Моя сестра Елизабета отвечает:
— Будто ты не знаешь Костандину! Ведь она шальная баба.
— Шальная или не шальная, скажи ей, чтоб затихла, и еще скажи, что, если она не замолчит, я приду и убью ее. Убью и похороню завтра вместе с твоей матерью.
Елизабета на мгновение забывает о горе, которое пришло в дом, и на губах у нее появляется легкая улыбка.
— Уж не такой ты человек, чтобы испортить мамины похороны.

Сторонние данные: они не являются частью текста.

/-! ### The two-wire port -/

/-- R402, R405 to R409, R424: the transactions of the port: reads of fixed data, ATTN_CLR with its PEC rules, window reads and writes,
shape errors, and what the port does not support; a port that is not on the bus answers nothing.
Readings of the model in it: notes entry 55. -/
def Obligations.TwoWirePort : Prop :=
  ∀ (s : State) (b : BId),
    (twOnBus s b = true →
      (∀ d, d = wordsBytes [(liveReg s b false 10 0 0).getD 0, (liveReg s b false 10 0 4).getD 0, (liveReg s b false 10 2 0).getD 0] →
        Answers (.ident b .blockRead) s fun t => Keeps [b] s t ∧ AgreeOff [.out, .tw] s t
          ∧ t.out = [.reply (12 :: d ++ [pecOf (twHead s b 1 .blockRead ++ 12 :: d)])]
          ∧ (twOf t b).lastCmd = 1 ∧ (twOf t b).lastResult = 0 ∧ (twOf t b).cnt.xfer = sinc (twOf s b).cnt.xfer)
      ∧ (∀ i cmd d, (i, cmd, d) ∈ [(Instr.last b .readWord, 0x1F, leBytes 2 (twLastWord (twOf s b)).toNat),
          (.attn b .readWord, 0x20, leBytes 2 (attnPending (twOf s b)))] →
        Answers i s fun t => Keeps [b] s t ∧ AgreeOff [.out, .tw] s t
          ∧ t.out = [.reply (d ++ [pecOf (twHead s b cmd .readWord ++ d)])] ∧ (twOf t b).attn = (twOf s b).attn
          ∧ (twOf t b).lastCmd = cmd ∧ (twOf t b).lastResult = 0)
      ∧ (∀ (m : BitVec 16) pec, (pec = some true ∨ pec = none ∧ bitAt (twOf s b).cfg 3 = false) →
        Answers (.attnClr b (.writeWord m pec)) s fun t => Keeps [b] s t ∧ AgreeOff [.out, .tw] s t ∧ (twOf t b).lastResult = 0
          ∧ ∀ i : Fin 11, nbit (twOf t b).attn i.val = (nbit (twOf s b).attn i.val && !m.getLsbD i.val))
      ∧ (∀ (m : BitVec 16), (Answers (.attnClr b (.writeWord m (some false))) s fun t => t.out = [.nack]
          ∧ (twOf t b).attn = (twOf s b).attn ∧ (twOf t b).lastResult = 0x11
          ∧ (twOf t b).cnt.pecErr = sinc (twOf s b).cnt.pecErr)
        ∧ (bitAt (twOf s b).cfg 3 = true → Answers (.attnClr b (.writeWord m none)) s fun t =>
          (twOf t b).attn = (twOf s b).attn ∧ (twOf t b).lastResult = 0x12))
      ∧ (∀ i cmd late bs n r, ((∃ x : List Byte, x = bs ∧ x.length = 4 ∧ n = 1 ∧ i = Instr.rd32 b late (.call x) ∧ cmd = 0x10)
          ∨ (bs.length = 5 ∧ n = natAt bs 4 1 ∧ 1 ≤ n ∧ n ≤ 32 ∧ i = .rdn b late (.call bs) ∧ cmd = 0x12))
          ∧ r = hostReads 10 late n (natAt bs 0 4) 0 s.begin → Answers i s fun t =>
        .reply ((BitVec.ofNat 8 (1 + 4 * n) :: BitVec.ofNat 8 r.1.cause :: wordsBytes r.1.words)
            ++ [pecOf (twHead r.2 b cmd (.call bs) ++ (BitVec.ofNat 8 (1 + 4 * n) :: BitVec.ofNat 8 r.1.cause :: wordsBytes r.1.words))])
            ∈ t.out
          ∧ (twOf t b).lastCmd = cmd ∧ (twOf t b).lastResult = r.1.cause ∧ (twOf t b).lastIndex = r.1.index)
      ∧ (∀ i cmd late (bs : List Byte) r, (bs.length = 8 ∧ i = Instr.wr32 b late (.blockWrite bs (some true)) ∧ cmd = 0x11
          ∨ bs.length % 4 = 0 ∧ 8 ≤ bs.length ∧ bs.length ≤ 128 ∧ i = .wrn b late (.blockWrite bs (some true)) ∧ cmd = 0x13)
          ∧ r = hostWrites 10 late (bytesWords (bs.drop 4) (bs.length / 4 - 1)) (natAt bs 0 4) 0 s.begin → Answers i s fun t =>
        (twOf t b).lastCmd = cmd ∧ (twOf t b).lastResult = r.1.cause ∧ (twOf t b).lastIndex = r.1.index
          ∧ (∀ n, n ≠ b → t.at n = r.2.at n) ∧ (t.at b).sy = (r.2.at b).sy ∧ (t.at b).td = (r.2.at b).td)
      ∧ (∀ i late (bs : List Byte) pec code,
          (i ∈ [Instr.rd32 b late (.call bs)] ∧ bs.length ≠ 4 ∧ code = 0x10
          ∨ i = .rdn b late (.call bs) ∧ bs.length ≠ 5 ∧ code = 0x10
          ∨ i = .rdn b late (.call bs) ∧ bs.length = 5 ∧ (natAt bs 4 1 = 0 ∨ 32 < natAt bs 4 1) ∧ code = 0x13
          ∨ i = .wr32 b late (.blockWrite bs pec) ∧ bs.length ≠ 8 ∧ code = 0x10
          ∨ i = .wrn b late (.blockWrite bs pec) ∧ (bs.length % 4 ≠ 0 ∨ bs.length < 8 ∨ 128 < bs.length) ∧ code = 0x10) →
        Answers i s fun t => Keeps [b] s t ∧ AgreeOff [.out, .tw] s t ∧ (twOf t b).lastResult = code
          ∧ (twOf t b).cnt.lenErr = sinc (twOf s b).cnt.lenErr ∧ (twOf t b).cnt.xfer = (twOf s b).cnt.xfer)
      ∧ (Answers (.receiveByte b) s fun t => Keeps [b] s t ∧ AgreeOff [.out, .tw] s t
          ∧ t.out = [.reply [BitVec.ofNat 8 (twOf s b).lastResult, pecOf [twByte s b 1, BitVec.ofNat 8 (twOf s b).lastResult]]])
      ∧ (Answers (.quickCommand b) s fun t => AgreeOff [.out] s t ∧ t.out = [.ack])
      ∧ (∀ (code : BitVec 8) kind, kind = true ∨ code.toNat ∉ twCodes → Answers (.unsupportedCommand b code kind) s fun t =>
          Keeps [b] s t ∧ t.out = [.nack] ∧ twOf t b = { twOf s b with
            cnt := { (twOf s b).cnt with nack := sinc (twOf s b).cnt.nack } })
      ∧ (∀ (code : BitVec 8) mid, Answers (.transactionCut b code mid) s fun t => Keeps [b] s t ∧ AgreeOff [.out, .tw] s t
          ∧ (twOf t b).lastCmd = code.toNat ∧ (twOf t b).lastResult = 0x14 ∧ (twOf t b).busMid = mid
          ∧ (twOf t b).cnt = (twOf s b).cnt))
    ∧ (twOnBus s b = false → ∀ x late code kind, ∀ i ∈ [Instr.ident b x, .last b x, .attn b x, .attnClr b x, .rd32 b late x,
        .rdn b late x, .wr32 b late x, .wrn b late x, .receiveByte b, .quickCommand b, .unsupportedCommand b code kind,
        .transactionCut b code kind], Answers i s fun t => AgreeOff [.out] s t ∧ t.out = [])

/-- R412 to R418, R422: attention and its signals, the beacon and the notify, the wake from SLEEP by address, and a bus that hangs.
Readings of the model in it: notes entry 35. -/
def Obligations.TwoWireSignals : Prop :=
  ∀ (s : State) (b : BId),
    (∀ (req : ReqId) h fw, WritePasses s req none 0xD010 ∧ s.harbour = some h →
      (fw = true ∧ (req.val = h.val ∨ req = 11) → Answers (.twAttnSet req fw) s fun t =>
        AgreeOff [.out, .freeCtr, .sy, .tw, .us, .dk] s t ∧ (twOf t h).attn = (twOf s h).attn ||| 2 ^ 9)
      ∧ (fw = false ∨ req.val ≠ h.val ∧ req ≠ 11 → Answers (.twAttnSet req fw) s fun t => AgreeOff [.out, .sy] s t))
    ∧ (signalReady s b false = true → Answers (.beacon b) s fun t => Keeps [b] s t
        ∧ twOf t b = { twOf s b with phase := .beacon, sdaLow := true })
    ∧ ((twOf s b).phase = .beacon →
      (Answers (.beaconEnd b) s fun t => Keeps [b] s t ∧ twOf t b = { twOf s b with
        phase := .idle, sdaLow := false, sigDue := false
        cnt := { (twOf s b).cnt with beacon := sinc (twOf s b).cnt.beacon } })
      ∧ (Answers (.beaconCut b) s fun t => Keeps [b] s t ∧ twOf t b = { twOf s b with
        phase := .idle, sdaLow := false, cnt := { (twOf s b).cnt with beaconCut := sinc (twOf s b).cnt.beaconCut } }))
    ∧ (twActive s b = true ∧ (s.at b).ch.locked = true ∧ bitAt (twOf s b).cfg 4 = false ∧ attnPending (twOf s b) ≠ 0 →
      Answers (.beaconRepeat b) s fun t => Keeps [b] s t ∧ twOf t b = { twOf s b with sigDue := true })
    ∧ (signalReady s b true = true ∧ (twOf s b).notifyWait = false →
      (∀ e, Answers (.hostNotify b e) s fun t =>
        .reply ([0x10, BitVec.ofNat 8 (2 * twAddr s b)] ++ leBytes 2 (attnPending (twOf s b))) ∈ t.out)
      ∧ (Answers (.hostNotify b .delivered) s fun t => Keeps [b] s t ∧ twOf t b = { twOf s b with
          sigDue := false, edgeRun := 0, phase := .idle, cnt := { (twOf s b).cnt with notify := sinc (twOf s b).cnt.notify } })
      ∧ (Answers (.hostNotify b .refused) s fun t => Keeps [b] s t ∧ twOf t b = { twOf s b with
          notifyWait := true, phase := .idle, cnt := { (twOf s b).cnt with notifyNak := sinc (twOf s b).cnt.notifyNak } })
      ∧ (Answers (.hostNotify b .lost) s fun t => Keeps [b] s t ∧ twOf t b = { twOf s b with
          cnt := { (twOf s b).cnt with arbLost := sinc (twOf s b).cnt.arbLost } })
      ∧ (Answers (.hostNotify b .edge) s fun t => (twOf t b).edgeRun = min ((twOf s b).edgeRun + 1) 7
          ∧ (twOf t b).cnt.arbEdge = sinc (twOf s b).cnt.arbEdge ∧ (twOf t b).sigDue = true
          ∧ ((classEvent s b 13 (twOf s b).arbHist).1 = false → (twOf t b).phase = .backoff
              ∧ (twOf t b).ctrlRetired = (twOf s b).ctrlRetired)
          ∧ ((classEvent s b 13 (twOf s b).arbHist).1 = true → (twOf t b).ctrlRetired = true ∧ (twOf t b).phase = .idle)))
    ∧ (Answers (.notifyRetry b) s fun t => Keeps [b] s t ∧ twOf t b = { twOf s b with notifyWait := false })
    ∧ ((twOf s b).phase = .backoff → Answers (.backoffEnd b) s fun t => Keeps [b] s t
        ∧ twOf t b = { twOf s b with phase := .idle })
    ∧ (s.dev.sleep = true ∧ twActive s b = true →
      Answers (.sleepAddressMatch b) s fun t => Keeps [b] s t ∧ t.dev.sleep = true ∧ (twOf t b).waking = true
        ∧ (twOf t b).cnt.wake = (if (twOf s b).waking = true then (twOf s b).cnt.wake else sinc (twOf s b).cnt.wake)
        ∧ (bitAt (twOf s b).cfg 5 = true → t.out = [.nack] ∧ (twOf t b).sclLow = (twOf s b).sclLow)
        ∧ (bitAt (twOf s b).cfg 5 = false → t.out = [] ∧ (twOf t b).sclLow = true))
    ∧ ((twOf s b).sclLow = true → Answers (.stretchTimeout b) s fun t => (twOf t b).sclLow = false
        ∧ (twOf t b).cnt.stretchTo = sinc (twOf s b).cnt.stretchTo ∧ (twOf t b).waking = (twOf s b).waking ∧ .nack ∈ t.out)
    ∧ (∀ sda (ms : BitVec 16), (twActive s b = true → Answers (.busHang b sda ms) s fun t =>
          (twOf t b).cnt.hang = sinc (twOf s b).cnt.hang ∧ (twOf t b).phase = (twOf s b).phase
            ∧ AgreeOff [.out, .freeCtr, .rp, .tw, .log, .us, .dk] s t)
        ∧ (twActive s b = false → Answers (.busHang b sda ms) s fun t => AgreeOff [.out] s t ∧ t.out = []))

Снова звонят колокола: данг, данг, данг-динг, динг, динг!..
Елизабета советует Костандине замолчать, и та умолкает, но молчать она не может, подходит к нам и останавливается в нескольких шагах от отца.
— Стало быть, вы не дозволяете мне причитать по матушке, прогоняете? Ладно. Не буду я сегодня ее оплакивать. И завтра не буду, если такова ваша воля. А вот когда вы помрете, кто мне запретит тогда причитать? Я и по вас тогда поплачу, и по маме попричитаю, и по вам обоим попричитаю, пока не напричитаюсь вдоволь.
Моя сестра Евангелина чувствует, что происходит что-то неположенное. Она подходит и, обняв Костандину за плечи, слегка подталкивает ее:
— Пойдем со мной, Костандина, оставь отца в покое!
Моя сводная сестра позволяет увести себя на другой конец двора. Хлопнув калиткой, даже совсем уходит. Но, забыв о слове, данном отцу, ухватившись руками за колоду возле колодца, начинает причитать:
— Матушка, матушка, зачем ты умерла, матушка, на кого ты меня покинула, матушка?
Вслед за Костандиной принимаются голосить и другие. Женщины причитают сначала по матери, они называют ее по имени, припоминают все многочисленные несчастья, которые ей довелось пережить со времен девичества и до последней ночи, когда она умерла. У нас в Омиде, да и по всей долине Кэлмэцуя, люди достаточно хорошо знают друг друга. Каждый знает о другом все — все, вплоть до самых мелочей.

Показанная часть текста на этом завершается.